Collected data:
□ □ □ □ □ □ □

-- ==== Sys2Proof/Machine/Flags.lean ====
section
/-! DEFINITION. Comparisons (spec/40_execute_common.md R109). The hardware has no flags and no condition codes
(spec/10_state.md R17): a comparison is made inside the instruction, and its result is a branch decision or the
value 0 or 1 of a register. -/

namespace Sys2Proof.Machine

/-- `a <s b`: both read as two's complement (R109). -/
def ltSigned (a b : Word) : Bool := a.slt b

/-- `a <u b`: both read as non-negative (R109). -/
def ltUnsigned (a b : Word) : Bool := a.ult b

/-- `a >=s b`, the exact complement of `<s` (R109). -/
def geSigned (a b : Word) : Bool := !ltSigned a b

/-- `a >=u b`, the exact complement of `<u` (R109). -/
def geUnsigned (a b : Word) : Bool := !ltUnsigned a b

/-- A set-less-than result: `0x00000001` or `0x00000000` (R109). -/
def setIf (c : Bool) : Word := if c then 0x00000001#32 else 0x00000000#32

end Sys2Proof.Machine
end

□ □ □ □ □ □ □

**Exercise prompt:**
From the data above, copy out every line with the string "spec" in it.

**Response area:**
/-! DEFINITION. Comparisons (spec/40_execute_common.md R109). The hardware has no flags and no condition codes
(spec/10_state.md R17): a comparison is made inside the instruction, and its result is a branch decision or the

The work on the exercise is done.